Stored items
↓

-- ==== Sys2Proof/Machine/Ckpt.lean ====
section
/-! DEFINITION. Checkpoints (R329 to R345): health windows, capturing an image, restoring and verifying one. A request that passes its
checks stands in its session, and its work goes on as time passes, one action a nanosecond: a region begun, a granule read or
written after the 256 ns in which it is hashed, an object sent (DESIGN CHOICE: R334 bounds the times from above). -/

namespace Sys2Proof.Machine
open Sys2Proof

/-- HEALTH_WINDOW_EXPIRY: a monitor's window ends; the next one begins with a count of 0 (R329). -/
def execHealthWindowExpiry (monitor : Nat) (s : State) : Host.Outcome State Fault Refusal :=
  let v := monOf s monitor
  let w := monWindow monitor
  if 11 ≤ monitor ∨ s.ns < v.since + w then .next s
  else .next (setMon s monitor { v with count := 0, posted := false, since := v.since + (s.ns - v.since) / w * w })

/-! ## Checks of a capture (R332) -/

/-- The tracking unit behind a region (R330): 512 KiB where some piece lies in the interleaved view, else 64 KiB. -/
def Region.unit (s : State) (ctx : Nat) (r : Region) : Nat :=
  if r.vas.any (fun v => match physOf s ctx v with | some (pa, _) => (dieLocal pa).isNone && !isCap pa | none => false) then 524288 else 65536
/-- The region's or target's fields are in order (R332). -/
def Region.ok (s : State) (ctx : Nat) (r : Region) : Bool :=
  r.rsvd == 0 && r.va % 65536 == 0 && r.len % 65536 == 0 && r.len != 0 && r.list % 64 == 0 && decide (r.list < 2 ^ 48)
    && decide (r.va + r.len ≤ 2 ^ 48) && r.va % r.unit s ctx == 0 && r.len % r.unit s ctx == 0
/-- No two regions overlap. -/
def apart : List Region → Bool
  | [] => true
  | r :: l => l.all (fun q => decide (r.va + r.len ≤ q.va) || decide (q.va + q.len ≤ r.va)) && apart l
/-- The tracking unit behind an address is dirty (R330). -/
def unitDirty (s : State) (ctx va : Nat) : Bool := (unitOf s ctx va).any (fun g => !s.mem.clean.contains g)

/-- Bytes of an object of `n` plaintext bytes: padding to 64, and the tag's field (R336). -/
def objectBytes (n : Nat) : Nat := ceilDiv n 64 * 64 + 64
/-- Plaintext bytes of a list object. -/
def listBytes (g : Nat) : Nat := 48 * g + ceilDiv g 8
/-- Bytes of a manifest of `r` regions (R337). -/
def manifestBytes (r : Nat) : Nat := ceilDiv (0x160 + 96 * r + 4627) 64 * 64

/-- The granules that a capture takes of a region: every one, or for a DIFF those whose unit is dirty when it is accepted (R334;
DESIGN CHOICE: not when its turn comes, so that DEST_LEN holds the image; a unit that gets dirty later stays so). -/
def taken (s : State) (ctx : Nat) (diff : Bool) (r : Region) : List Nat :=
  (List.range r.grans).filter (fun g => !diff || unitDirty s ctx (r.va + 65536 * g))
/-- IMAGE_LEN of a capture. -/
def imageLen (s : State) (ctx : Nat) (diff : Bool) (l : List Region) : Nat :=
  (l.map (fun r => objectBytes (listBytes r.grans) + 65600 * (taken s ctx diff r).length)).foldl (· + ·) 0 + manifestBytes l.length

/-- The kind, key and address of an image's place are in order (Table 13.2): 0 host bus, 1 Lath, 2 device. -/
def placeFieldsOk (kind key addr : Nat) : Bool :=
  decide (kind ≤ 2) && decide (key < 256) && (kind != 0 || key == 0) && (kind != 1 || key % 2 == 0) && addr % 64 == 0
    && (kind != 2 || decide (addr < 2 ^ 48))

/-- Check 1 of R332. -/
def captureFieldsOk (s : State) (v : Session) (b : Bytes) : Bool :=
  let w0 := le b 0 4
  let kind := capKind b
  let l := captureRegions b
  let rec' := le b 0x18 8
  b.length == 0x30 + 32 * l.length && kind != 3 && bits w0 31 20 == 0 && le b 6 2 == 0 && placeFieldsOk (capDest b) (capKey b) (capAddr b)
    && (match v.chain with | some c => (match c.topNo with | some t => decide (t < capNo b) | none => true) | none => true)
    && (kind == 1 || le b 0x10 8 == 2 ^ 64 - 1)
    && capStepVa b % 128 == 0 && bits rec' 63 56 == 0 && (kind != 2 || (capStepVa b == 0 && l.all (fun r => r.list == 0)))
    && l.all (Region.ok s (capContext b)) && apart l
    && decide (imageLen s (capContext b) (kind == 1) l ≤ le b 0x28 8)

↑
↓

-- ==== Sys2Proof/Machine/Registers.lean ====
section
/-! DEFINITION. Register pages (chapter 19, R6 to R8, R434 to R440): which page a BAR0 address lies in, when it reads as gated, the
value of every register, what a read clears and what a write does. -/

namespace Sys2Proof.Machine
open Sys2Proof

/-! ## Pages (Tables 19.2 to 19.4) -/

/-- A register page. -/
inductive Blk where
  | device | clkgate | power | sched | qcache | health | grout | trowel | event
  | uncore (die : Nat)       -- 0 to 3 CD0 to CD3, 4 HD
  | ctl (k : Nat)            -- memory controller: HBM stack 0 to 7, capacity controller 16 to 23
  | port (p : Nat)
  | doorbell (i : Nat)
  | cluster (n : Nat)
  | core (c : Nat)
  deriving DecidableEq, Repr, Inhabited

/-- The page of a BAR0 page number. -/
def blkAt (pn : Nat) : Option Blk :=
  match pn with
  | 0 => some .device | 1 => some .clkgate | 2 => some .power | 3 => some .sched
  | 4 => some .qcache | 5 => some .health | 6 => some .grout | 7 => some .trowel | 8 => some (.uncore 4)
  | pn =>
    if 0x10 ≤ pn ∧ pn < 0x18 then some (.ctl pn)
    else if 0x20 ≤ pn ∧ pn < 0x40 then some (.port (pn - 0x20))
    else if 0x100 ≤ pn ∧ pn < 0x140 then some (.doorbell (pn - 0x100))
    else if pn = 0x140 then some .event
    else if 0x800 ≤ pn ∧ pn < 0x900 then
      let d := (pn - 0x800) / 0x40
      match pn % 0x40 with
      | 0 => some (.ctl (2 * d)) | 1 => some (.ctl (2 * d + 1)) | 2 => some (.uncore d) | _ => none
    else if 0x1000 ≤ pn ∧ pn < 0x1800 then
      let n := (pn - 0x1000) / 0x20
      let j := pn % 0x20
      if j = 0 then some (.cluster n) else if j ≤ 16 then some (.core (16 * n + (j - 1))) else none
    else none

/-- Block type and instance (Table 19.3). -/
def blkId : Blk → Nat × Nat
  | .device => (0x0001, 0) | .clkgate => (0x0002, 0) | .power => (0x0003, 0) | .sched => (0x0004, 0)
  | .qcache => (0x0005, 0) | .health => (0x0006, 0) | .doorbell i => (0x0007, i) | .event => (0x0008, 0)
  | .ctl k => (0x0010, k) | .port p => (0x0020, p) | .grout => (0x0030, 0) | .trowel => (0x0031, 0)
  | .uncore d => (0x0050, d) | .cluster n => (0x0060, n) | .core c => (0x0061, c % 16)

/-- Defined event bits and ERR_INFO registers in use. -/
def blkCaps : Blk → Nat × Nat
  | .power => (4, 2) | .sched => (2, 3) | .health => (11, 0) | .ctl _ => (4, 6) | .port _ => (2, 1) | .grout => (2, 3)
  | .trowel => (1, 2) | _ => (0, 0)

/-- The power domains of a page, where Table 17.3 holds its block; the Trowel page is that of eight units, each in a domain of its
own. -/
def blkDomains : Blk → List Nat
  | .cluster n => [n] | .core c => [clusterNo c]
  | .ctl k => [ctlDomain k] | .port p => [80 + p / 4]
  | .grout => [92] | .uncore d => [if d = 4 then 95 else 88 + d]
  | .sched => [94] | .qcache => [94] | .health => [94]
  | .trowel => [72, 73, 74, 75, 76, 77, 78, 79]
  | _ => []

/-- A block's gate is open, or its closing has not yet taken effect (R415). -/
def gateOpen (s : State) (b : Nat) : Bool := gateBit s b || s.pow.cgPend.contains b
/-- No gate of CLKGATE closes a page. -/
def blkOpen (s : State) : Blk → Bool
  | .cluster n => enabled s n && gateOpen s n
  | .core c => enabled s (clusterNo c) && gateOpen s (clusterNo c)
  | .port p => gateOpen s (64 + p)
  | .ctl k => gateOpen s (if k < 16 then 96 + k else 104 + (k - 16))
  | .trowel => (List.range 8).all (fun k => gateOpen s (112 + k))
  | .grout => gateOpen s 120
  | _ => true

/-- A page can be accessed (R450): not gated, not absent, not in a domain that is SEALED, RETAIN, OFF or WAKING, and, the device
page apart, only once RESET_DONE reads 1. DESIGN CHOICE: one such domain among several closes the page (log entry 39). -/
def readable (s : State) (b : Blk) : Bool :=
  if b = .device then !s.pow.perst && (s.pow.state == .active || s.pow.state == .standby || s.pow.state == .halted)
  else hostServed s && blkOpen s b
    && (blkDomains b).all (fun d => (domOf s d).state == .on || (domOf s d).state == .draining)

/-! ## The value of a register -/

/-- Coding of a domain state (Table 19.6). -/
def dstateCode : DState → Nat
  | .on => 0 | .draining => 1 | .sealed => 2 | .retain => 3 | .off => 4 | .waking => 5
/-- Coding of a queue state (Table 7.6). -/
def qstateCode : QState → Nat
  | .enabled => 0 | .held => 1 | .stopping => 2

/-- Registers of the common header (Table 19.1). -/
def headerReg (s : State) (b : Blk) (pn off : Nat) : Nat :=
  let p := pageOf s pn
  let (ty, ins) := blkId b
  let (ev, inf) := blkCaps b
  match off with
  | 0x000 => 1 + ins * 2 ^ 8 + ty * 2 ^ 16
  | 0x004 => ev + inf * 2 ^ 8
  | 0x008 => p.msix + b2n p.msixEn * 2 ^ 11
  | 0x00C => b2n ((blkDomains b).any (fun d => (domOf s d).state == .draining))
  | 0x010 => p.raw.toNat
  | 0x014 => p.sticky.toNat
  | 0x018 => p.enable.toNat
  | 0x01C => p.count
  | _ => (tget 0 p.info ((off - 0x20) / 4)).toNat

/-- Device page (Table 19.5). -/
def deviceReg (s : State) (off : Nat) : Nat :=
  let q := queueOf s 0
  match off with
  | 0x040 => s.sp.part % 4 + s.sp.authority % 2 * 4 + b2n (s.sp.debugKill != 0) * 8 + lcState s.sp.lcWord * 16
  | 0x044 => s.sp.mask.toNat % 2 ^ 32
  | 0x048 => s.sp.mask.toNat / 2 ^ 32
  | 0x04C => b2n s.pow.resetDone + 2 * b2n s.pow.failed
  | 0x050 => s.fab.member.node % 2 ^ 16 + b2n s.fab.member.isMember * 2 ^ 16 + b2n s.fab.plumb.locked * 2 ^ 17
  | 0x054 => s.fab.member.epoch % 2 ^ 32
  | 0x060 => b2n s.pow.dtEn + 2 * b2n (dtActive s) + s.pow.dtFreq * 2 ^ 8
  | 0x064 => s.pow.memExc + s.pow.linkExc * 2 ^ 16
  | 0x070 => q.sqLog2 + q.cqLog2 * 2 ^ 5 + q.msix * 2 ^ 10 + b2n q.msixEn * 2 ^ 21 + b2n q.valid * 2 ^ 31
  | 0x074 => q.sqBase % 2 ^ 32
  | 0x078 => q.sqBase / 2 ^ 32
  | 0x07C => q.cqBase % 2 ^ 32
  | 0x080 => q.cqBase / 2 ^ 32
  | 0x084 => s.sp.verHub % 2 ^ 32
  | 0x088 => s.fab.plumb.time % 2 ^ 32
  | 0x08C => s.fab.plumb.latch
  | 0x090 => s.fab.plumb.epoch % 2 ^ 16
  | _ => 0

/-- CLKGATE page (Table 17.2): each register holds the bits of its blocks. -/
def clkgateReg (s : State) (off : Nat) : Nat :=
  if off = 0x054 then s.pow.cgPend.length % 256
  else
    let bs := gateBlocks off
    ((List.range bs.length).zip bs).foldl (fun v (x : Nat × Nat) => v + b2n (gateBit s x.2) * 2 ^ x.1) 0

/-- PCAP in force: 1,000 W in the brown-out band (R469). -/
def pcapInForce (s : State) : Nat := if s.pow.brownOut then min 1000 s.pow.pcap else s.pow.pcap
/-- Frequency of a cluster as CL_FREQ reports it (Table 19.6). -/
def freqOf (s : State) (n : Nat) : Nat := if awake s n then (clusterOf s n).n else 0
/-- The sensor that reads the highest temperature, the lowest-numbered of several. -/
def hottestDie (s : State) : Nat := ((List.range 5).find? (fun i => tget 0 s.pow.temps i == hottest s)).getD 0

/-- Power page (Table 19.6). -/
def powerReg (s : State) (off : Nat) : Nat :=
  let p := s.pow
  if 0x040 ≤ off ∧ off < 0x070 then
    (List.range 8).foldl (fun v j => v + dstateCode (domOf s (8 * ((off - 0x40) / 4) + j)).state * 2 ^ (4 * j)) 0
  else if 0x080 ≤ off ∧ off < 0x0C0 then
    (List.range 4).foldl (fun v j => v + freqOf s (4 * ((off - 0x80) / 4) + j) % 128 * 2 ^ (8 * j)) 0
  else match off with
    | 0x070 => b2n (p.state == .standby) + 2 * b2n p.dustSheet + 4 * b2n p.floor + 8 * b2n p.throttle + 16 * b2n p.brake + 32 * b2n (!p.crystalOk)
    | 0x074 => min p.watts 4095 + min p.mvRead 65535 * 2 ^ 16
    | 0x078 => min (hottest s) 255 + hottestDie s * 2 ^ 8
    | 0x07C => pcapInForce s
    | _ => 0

↑

Your goal:
Among the lines above, find those containing the word "gateBit" and copy each.

Result:
def gateOpen (s : State) (b : Nat) : Bool := gateBit s b || s.pow.cgPend.contains b
    ((List.range bs.length).zip bs).foldl (fun v (x : Nat × Nat) => v + b2n (gateBit s x.2) * 2 ^ x.1) 0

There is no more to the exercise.